### [Instructions for the task]
From the first line through the line containing "abbrev std : Params := Params.standard", transcribe the records exactly and include no other lines.

Exercise data below:

-- ==== Sys2Proof/Tests/Slice0.lean ====
section
/-! SUPPORT. The model's own tests. Expected values are those of spec/95_test_vectors.md; each test's comment names
the part. Then one witness for the hypotheses of each statement. -/

namespace Sys2Proof.Tests

open Sys2Proof.Machine

/-! ### Helpers -/

/-- Bytes from an offset on. -/
def load : List Byte → Nat → Memory → Memory
  | [], _, m => m
  | b :: rest, off, m => load rest (off + 1) (m.write off b)

/-- The first `n` bytes from an offset on. -/
def bytesFrom (m : Memory) (off : Nat) : Nat → List Byte
  | 0 => []
  | n + 1 => m.read off :: bytesFrom m (off + 1) n

/-- The state after reset with these bytes in SRC. -/
def withSrc (bs : List Byte) : State := { State.reset with src := load bs 0 [] }

/-- The first `n` bytes of DST after a step. -/
def dstAfter (n : Nat) (r : Result) : List Byte :=
  match nextState? r with
  | some t => bytesFrom t.dst 0 n
  | none => []

/-- STATUS and ERR as HOST reads them, after a step. -/
def statusErr (r : Result) : Nat × Nat :=
  match nextState? r with
  | some t => (t.status.number, t.err.word)
  | none => (9, 9)

/-- The default parameters. -/
abbrev std : Params := Params.standard

/-- One command of `w` by `h` pixels, the lengths as 95_test_vectors.md's conventions set them. -/
def decoded (i : CmdArgs → Instr) (w h : Nat) (src : List Byte) : List Byte :=
  dstAfter (w * h * 4) (exec (i ⟨w, h, src.length, w * h * 4⟩) (withSrc src))

/-! ### WellFormed: one ill-formed term for each check -/

theorem test_wf_accepts_widest : (Instr.dxt1 ⟨65535, 65535, 17179869183, 17179869183⟩).wellFormed std = true := by decide
theorem test_wf_refuses_width : (Instr.rgb565 ⟨65536, 1, 2, 4⟩).wellFormed std = false := by decide
theorem test_wf_refuses_height : (Instr.rgb565 ⟨1, 65536, 2, 4⟩).wellFormed std = false := by decide
theorem test_wf_refuses_srcLen : (Instr.rgb565 ⟨1, 1, 17179869184, 4⟩).wellFormed std = false := by decide
/-- R6: with DIMW 3 the same operands no longer fit. -/
theorem test_wf_depends_on_dimw :
    (Instr.rgb565 ⟨8, 1, 16, 32⟩).wellFormed std = true ∧
    (Instr.rgb565 ⟨8, 1, 16, 32⟩).wellFormed ⟨3, NibbleMap.standard⟩ = false := by decide
theorem test_wf_refuses_dstLen : (Instr.p8 ⟨1, 1, 2, 17179869184⟩).wellFormed std = false := by decide

/-! ### Decoding: the word of every row, FMT written out in binary (30_encoding.md R72, R73) -/

theorem test_decode_byte_lane :
    decodeCmd ⟨0b00000, 1, 2, 3, 4⟩ = .rgba8888 ⟨1, 2, 3, 4⟩ ∧
    decodeCmd ⟨0b00001, 1, 2, 3, 4⟩ = .bgra8888 ⟨1, 2, 3, 4⟩ ∧
    decodeCmd ⟨0b00010, 1, 2, 3, 4⟩ = .argb8888 ⟨1, 2, 3, 4⟩ ∧
    decodeCmd ⟨0b00011, 1, 2, 3, 4⟩ = .abgr8888 ⟨1, 2, 3, 4⟩ ∧
    decodeCmd ⟨0b00100, 1, 2, 3, 4⟩ = .rgb888 ⟨1, 2, 3, 4⟩ ∧
    decodeCmd ⟨0b00101, 1, 2, 3, 4⟩ = .bgr888 ⟨1, 2, 3, 4⟩ ∧
    decodeCmd ⟨0b00110, 1, 2, 3, 4⟩ = .bgrx8888 ⟨1, 2, 3, 4⟩ ∧
    decodeCmd ⟨0b00111, 1, 2, 3, 4⟩ = .uvlx8888 ⟨1, 2, 3, 4⟩ ∧
    decodeCmd ⟨0b01000, 1, 2, 3, 4⟩ = .uvwq8888 ⟨1, 2, 3, 4⟩ := by decide

theorem test_decode_packed_bit :
    decodeCmd ⟨0b01001, 1, 2, 3, 4⟩ = .rgb565 ⟨1, 2, 3, 4⟩ ∧
    decodeCmd ⟨0b01010, 1, 2, 3, 4⟩ = .bgr565 ⟨1, 2, 3, 4⟩ ∧
    decodeCmd ⟨0b01011, 1, 2, 3, 4⟩ = .bgra4444 ⟨1, 2, 3, 4⟩ ∧
    decodeCmd ⟨0b01100, 1, 2, 3, 4⟩ = .bgra5551 ⟨1, 2, 3, 4⟩ ∧
    decodeCmd ⟨0b01101, 1, 2, 3, 4⟩ = .bgrx5551 ⟨1, 2, 3, 4⟩ := by decide

theorem test_decode_scalar_and_key :
    decodeCmd ⟨0b01110, 1, 2, 3, 4⟩ = .i8 ⟨1, 2, 3, 4⟩ ∧
    decodeCmd ⟨0b01111, 1, 2, 3, 4⟩ = .ia88 ⟨1, 2, 3, 4⟩ ∧
    decodeCmd ⟨0b10000, 1, 2, 3, 4⟩ = .a8 ⟨1, 2, 3, 4⟩ ∧
    decodeCmd ⟨0b10001, 1, 2, 3, 4⟩ = .uv88 ⟨1, 2, 3, 4⟩ ∧
    decodeCmd ⟨0b10010, 1, 2, 3, 4⟩ = .rgb888Bluescreen ⟨1, 2, 3, 4⟩ ∧
    decodeCmd ⟨0b10011, 1, 2, 3, 4⟩ = .bgr888Bluescreen ⟨1, 2, 3, 4⟩ := by decide

theorem test_decode_dxt1_and_refused :
    decodeCmd ⟨0b10100, 1, 2, 3, 4⟩ = .dxt1 ⟨1, 2, 3, 4⟩ ∧
    decodeCmd ⟨0b10101, 1, 2, 3, 4⟩ = .dxt1OneBitAlpha ⟨1, 2, 3, 4⟩ ∧
    decodeCmd ⟨0b10110, 1, 2, 3, 4⟩ = .p8 ⟨1, 2, 3, 4⟩ ∧
    decodeCmd ⟨0b10111, 1, 2, 3, 4⟩ = .dxt3 ⟨1, 2, 3, 4⟩ ∧
    decodeCmd ⟨0b11000, 1, 2, 3, 4⟩ = .dxt5 ⟨1, 2, 3, 4⟩ ∧
    decodeCmd ⟨0b11001, 1, 2, 3, 4⟩ = .float16 ⟨1, 2, 3, 4⟩ ∧
    decodeCmd ⟨0b11010, 1, 2, 3, 4⟩ = .unassigned26 ⟨1, 2, 3, 4⟩ ∧
    decodeCmd ⟨0b11011, 1, 2, 3, 4⟩ = .unassigned27 ⟨1, 2, 3, 4⟩ ∧
    decodeCmd ⟨0b11100, 1, 2, 3, 4⟩ = .unassigned28 ⟨1, 2, 3, 4⟩ ∧
    decodeCmd ⟨0b11101, 1, 2, 3, 4⟩ = .unassigned29 ⟨1, 2, 3, 4⟩ ∧
    decodeCmd ⟨0b11110, 1, 2, 3, 4⟩ = .unassigned30 ⟨1, 2, 3, 4⟩ ∧
    decodeCmd ⟨0b11111, 1, 2, 3, 4⟩ = .unassigned31 ⟨1, 2, 3, 4⟩ := by decide

/-- CTRL: bit 0 is START, bit 1 ACK; no bit and both bits are no single instruction (10_state.md R13). -/
theorem test_decode_ctrl :
    decode std (.ctrl 0b01) = .ok .start ∧ decode std (.ctrl 0b10) = .ok .ack ∧
    decode std (.ctrl 0b00) = .error .noPulse ∧ decode std (.ctrl 0b11) = .error .twoPulses ∧
    pulseWords 0b11 = [.ctrl 0b10, .ctrl 0b01] := by decide

/-- The table's numbering: FMT in the first byte, then WIDTH, HEIGHT, SRC_LEN, DST_LEN (log 8). -/
theorem test_decode_table_word :
    decodeTableWord 112 (0b01001 + 2 * 2 ^ 5 + 1 * 2 ^ 21 + 4 * 2 ^ 37 + 8 * 2 ^ 71)
      = some (.rgb565 ⟨2, 1, 4, 8⟩) := by decide
/-- R6: the same command in the registers of a unit with DIMW 4. -/
theorem test_decode_other_dimw :
    decode ⟨4, NibbleMap.standard⟩ (.cmd (0b01001 + 2 * 2 ^ 5 + 1 * 2 ^ 9 + 4 * 2 ^ 13 + 8 * 2 ^ 23))
      = .ok (.rgb565 ⟨2, 1, 4, 8⟩) := by decide
theorem test_decode_table_fmt_only :
    decodeTableWord 8 0x15 = some (.dxt1OneBitAlpha ⟨0, 0, 0, 0⟩) ∧ decodeTableWord 1 1 = some .start ∧
    decodeTableWord 2 2 = some .ack := by decide

/-! ### Results (95_test_vectors.md parts A and B) -/

/-- B2. -/
theorem test_rgba8888 : decoded .rgba8888 1 1 [17, 34, 51, 68] =
    [17, 34, 51, 68] := by decide
/-- B2. -/
theorem test_bgra8888 : decoded .bgra8888 2 1 [1, 2, 3, 4, 5, 6, 7, 8] =
    [3, 2, 1, 4, 7, 6, 5, 8] := by decide
/-- B2. -/
theorem test_argb8888 : decoded .argb8888 1 1 [17, 34, 51, 68] =
    [68, 17, 34, 51] := by decide
/-- B2. -/
theorem test_abgr8888 : decoded .abgr8888 1 1 [17, 34, 51, 68] =
    [68, 51, 34, 17] := by decide
/-- B2. -/
theorem test_rgb888 : decoded .rgb888 2 1 [1, 2, 3, 4, 5, 6] =
    [1, 2, 3, 255, 4, 5, 6, 255] := by decide
/-- B2. -/
theorem test_bgr888 : decoded .bgr888 1 1 [17, 34, 51] =
    [51, 34, 17, 255] := by decide
/-- B2. -/
theorem test_bgrx8888 : decoded .bgrx8888 2 1 [1, 2, 3, 4, 5, 6, 7, 8] =
    [3, 2, 1, 255, 7, 6, 5, 255] := by decide
/-- B2. -/
theorem test_uvlx8888 : decoded .uvlx8888 1 1 [17, 34, 51, 68] =
    [17, 34, 51, 68] := by decide
/-- B2. -/
theorem test_uvwq8888 : decoded .uvwq8888 1 1 [128, 127, 255, 0] =
    [128, 127, 255, 0] := by decide
/-- C1. -/
theorem test_rgb565 : decoded .rgb565 2 1 [31, 0, 52, 18] =
    [255, 0, 0, 255, 165, 69, 16, 255] := by decide
/-- B3. -/
theorem test_bgr565 : decoded .bgr565 2 1 [239, 190, 0, 248] =
    [189, 223, 123, 255, 255, 0, 0, 255] := by decide
/-- B3. -/
theorem test_bgra4444 : decoded .bgra4444 2 1 [33, 67, 165, 60] =
    [51, 34, 17, 68, 204, 170, 85, 51] := by decide
/-- D11: with the map of `RGBA` upward, red and blue change places. -/
theorem test_bgra4444_other_map :
    dstAfter 4 (exec (.bgra4444 ⟨1, 1, 2, 4⟩) { withSrc [33, 67] with params := ⟨16, ⟨2, 1, 0, 3⟩⟩ })
      = [17, 34, 51, 68] := by decide
/-- C3. -/
theorem test_bgra5551 : decoded .bgra5551 2 2 [52, 18, 239, 190, 255, 127, 0, 128] =
    [33, 140, 165, 0, 123, 189, 123, 255, 255, 255, 255, 0, 0, 0, 0, 255] := by decide
/-- B3. -/
theorem test_bgrx5551 : decoded .bgrx5551 2 1 [90, 165, 0, 2] =
    [74, 82, 214, 255, 0, 132, 0, 255] := by decide
/-- A5. -/
theorem test_i8 : decoded .i8 1 1 [128] =
    [128, 128, 128, 255] := by decide
/-- 43_scalar.md R152. -/
theorem test_ia88 : decoded .ia88 1 1 [128, 64] =
    [128, 128, 128, 64] := by decide
/-- 43_scalar.md R153. -/
theorem test_a8 : decoded .a8 1 1 [200] =
    [0, 0, 0, 200] := by decide
/-- 43_scalar.md R154. -/
theorem test_uv88 : decoded .uv88 1 1 [18, 52] =
    [18, 52, 0, 255] := by decide
/-- B4. -/
theorem test_rgb888Bluescreen : decoded .rgb888Bluescreen 2 1 [0, 0, 255, 10, 20, 30] =
    [0, 0, 0, 0, 10, 20, 30, 255] := by decide
/-- B4. -/
theorem test_bgr888Bluescreen : decoded .bgr888Bluescreen 2 1 [255, 0, 0, 0, 0, 255] =
    [0, 0, 0, 0, 255, 0, 0, 255] := by decide
/-- B5, t4: 4-colour mode, all index orders, truncation. -/
theorem test_dxt1 : decoded .dxt1 4 4 [0xEF, 0xBE, 0x34, 0x12, 0x1B, 0xE4, 0x4E, 0xB1] =
    [123, 223, 189, 255, 165, 69, 16, 255, 137, 171, 131, 255, 151, 120, 73, 255, 151, 120, 73, 255, 137, 171, 131, 255, 165, 69, 16, 255, 123, 223, 189, 255,
      165, 69, 16, 255, 123, 223, 189, 255, 151, 120, 73, 255, 137, 171, 131, 255, 137, 171, 131, 255, 151, 120, 73, 255, 123, 223, 189, 255, 165, 69, 16, 255] := by decide
/-- B5, t3: equal endpoints are 3-colour mode, entry 3 transparent. -/
theorem test_dxt1OneBitAlpha :
    decoded .dxt1OneBitAlpha 4 4 [0x34, 0x12, 0x34, 0x12, 0x1B, 0xE4, 0x00, 0xFF] =
    [165, 69, 16, 255, 165, 69, 16, 255, 165, 69, 16, 255, 0, 0, 0, 0, 0, 0, 0, 0, 165, 69, 16, 255, 165, 69, 16, 255, 165, 69, 16, 255,
      165, 69, 16, 255, 165, 69, 16, 255, 165, 69, 16, 255, 165, 69, 16, 255, 0, 0, 0, 0, 0, 0, 0, 0, 0, 0, 0, 0, 0, 0, 0, 0] := by decide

End of Exercise data.

### [Answer to this task]
-- ==== Sys2Proof/Tests/Slice0.lean ====
section
/-! SUPPORT. The model's own tests. Expected values are those of spec/95_test_vectors.md; each test's comment names
the part. Then one witness for the hypotheses of each statement. -/

namespace Sys2Proof.Tests

open Sys2Proof.Machine

/-! ### Helpers -/

/-- Bytes from an offset on. -/
def load : List Byte → Nat → Memory → Memory
  | [], _, m => m
  | b :: rest, off, m => load rest (off + 1) (m.write off b)

/-- The first `n` bytes from an offset on. -/
def bytesFrom (m : Memory) (off : Nat) : Nat → List Byte
  | 0 => []
  | n + 1 => m.read off :: bytesFrom m (off + 1) n

/-- The state after reset with these bytes in SRC. -/
def withSrc (bs : List Byte) : State := { State.reset with src := load bs 0 [] }

/-- The first `n` bytes of DST after a step. -/
def dstAfter (n : Nat) (r : Result) : List Byte :=
  match nextState? r with
  | some t => bytesFrom t.dst 0 n
  | none => []

/-- STATUS and ERR as HOST reads them, after a step. -/
def statusErr (r : Result) : Nat × Nat :=
  match nextState? r with
  | some t => (t.status.number, t.err.word)
  | none => (9, 9)

/-- The default parameters. -/
abbrev std : Params := Params.standard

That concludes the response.